§ What you are asked to do: Using the entries that follow, write out the line containing "theorem test_wf_wordHighRead : (Instr.wordHighHalfRead", the line containing "theorem test_wf_debugAction : (Instr.debugAction", and every line between them, exactly and nothing else.

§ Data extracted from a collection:
________

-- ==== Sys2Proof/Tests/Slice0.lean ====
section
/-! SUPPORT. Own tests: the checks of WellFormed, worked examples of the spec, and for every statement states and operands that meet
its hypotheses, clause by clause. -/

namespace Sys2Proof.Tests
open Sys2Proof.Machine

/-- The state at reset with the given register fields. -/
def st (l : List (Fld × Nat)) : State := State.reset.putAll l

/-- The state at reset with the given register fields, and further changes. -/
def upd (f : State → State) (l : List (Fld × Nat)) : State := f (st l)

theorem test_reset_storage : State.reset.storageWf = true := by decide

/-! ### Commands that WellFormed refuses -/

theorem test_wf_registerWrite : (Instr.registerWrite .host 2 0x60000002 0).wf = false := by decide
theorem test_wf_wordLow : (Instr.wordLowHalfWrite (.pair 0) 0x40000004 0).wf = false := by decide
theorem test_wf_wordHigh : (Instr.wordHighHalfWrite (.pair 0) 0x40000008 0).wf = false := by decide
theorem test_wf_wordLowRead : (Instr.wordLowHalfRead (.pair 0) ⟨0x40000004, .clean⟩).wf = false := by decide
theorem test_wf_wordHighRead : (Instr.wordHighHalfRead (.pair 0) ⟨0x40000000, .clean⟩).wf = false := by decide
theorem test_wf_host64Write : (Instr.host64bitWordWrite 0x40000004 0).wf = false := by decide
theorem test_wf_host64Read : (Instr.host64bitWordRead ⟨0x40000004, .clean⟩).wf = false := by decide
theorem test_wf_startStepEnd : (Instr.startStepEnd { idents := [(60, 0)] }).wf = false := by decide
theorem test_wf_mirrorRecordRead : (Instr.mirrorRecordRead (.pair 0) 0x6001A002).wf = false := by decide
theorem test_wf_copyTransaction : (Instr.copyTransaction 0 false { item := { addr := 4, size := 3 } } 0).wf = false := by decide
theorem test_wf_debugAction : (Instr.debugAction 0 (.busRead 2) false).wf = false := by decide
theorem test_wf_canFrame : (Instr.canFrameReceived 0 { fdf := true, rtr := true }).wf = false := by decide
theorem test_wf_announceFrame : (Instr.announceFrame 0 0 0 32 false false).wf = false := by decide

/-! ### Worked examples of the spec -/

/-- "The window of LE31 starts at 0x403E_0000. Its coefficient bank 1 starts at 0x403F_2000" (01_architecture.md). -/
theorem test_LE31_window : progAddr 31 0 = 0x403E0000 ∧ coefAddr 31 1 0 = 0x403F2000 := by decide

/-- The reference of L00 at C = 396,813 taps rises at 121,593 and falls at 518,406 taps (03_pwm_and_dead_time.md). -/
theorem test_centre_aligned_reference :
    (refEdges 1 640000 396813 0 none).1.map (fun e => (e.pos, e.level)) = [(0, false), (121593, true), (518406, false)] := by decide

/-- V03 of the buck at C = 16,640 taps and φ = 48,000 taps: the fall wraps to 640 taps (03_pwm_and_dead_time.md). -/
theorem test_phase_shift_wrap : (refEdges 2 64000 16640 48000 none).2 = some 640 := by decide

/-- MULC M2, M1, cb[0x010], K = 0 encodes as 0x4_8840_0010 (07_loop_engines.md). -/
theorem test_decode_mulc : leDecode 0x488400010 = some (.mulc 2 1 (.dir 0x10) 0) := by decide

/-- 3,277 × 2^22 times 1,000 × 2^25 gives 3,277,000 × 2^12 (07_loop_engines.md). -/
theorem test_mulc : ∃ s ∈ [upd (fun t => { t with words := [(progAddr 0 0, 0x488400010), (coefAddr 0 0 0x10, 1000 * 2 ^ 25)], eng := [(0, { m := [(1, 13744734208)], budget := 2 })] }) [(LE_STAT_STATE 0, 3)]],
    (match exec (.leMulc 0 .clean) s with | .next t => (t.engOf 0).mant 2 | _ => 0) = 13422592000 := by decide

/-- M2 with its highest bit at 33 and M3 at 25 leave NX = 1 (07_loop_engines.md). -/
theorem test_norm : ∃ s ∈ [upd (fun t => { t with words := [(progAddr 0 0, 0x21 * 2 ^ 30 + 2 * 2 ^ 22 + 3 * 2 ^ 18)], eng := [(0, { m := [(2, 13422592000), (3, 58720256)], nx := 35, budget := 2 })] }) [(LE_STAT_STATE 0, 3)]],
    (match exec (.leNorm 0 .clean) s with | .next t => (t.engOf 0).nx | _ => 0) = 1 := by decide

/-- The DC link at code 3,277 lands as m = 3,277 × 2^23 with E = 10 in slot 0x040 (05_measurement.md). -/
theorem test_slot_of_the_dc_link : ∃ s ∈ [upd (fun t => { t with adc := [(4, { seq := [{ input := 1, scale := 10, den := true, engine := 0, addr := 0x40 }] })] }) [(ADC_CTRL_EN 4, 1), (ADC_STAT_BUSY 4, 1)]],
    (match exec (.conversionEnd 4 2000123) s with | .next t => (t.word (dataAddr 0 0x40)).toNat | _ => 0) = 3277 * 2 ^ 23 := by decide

________

§ Response:
theorem test_wf_wordHighRead : (Instr.wordHighHalfRead (.pair 0) ⟨0x40000000, .clean⟩).wf = false := by decide
theorem test_wf_host64Write : (Instr.host64bitWordWrite 0x40000004 0).wf = false := by decide
theorem test_wf_host64Read : (Instr.host64bitWordRead ⟨0x40000004, .clean⟩).wf = false := by decide
theorem test_wf_startStepEnd : (Instr.startStepEnd { idents := [(60, 0)] }).wf = false := by decide
theorem test_wf_mirrorRecordRead : (Instr.mirrorRecordRead (.pair 0) 0x6001A002).wf = false := by decide
theorem test_wf_copyTransaction : (Instr.copyTransaction 0 false { item := { addr := 4, size := 3 } } 0).wf = false := by decide
theorem test_wf_debugAction : (Instr.debugAction 0 (.busRead 2) false).wf = false := by decide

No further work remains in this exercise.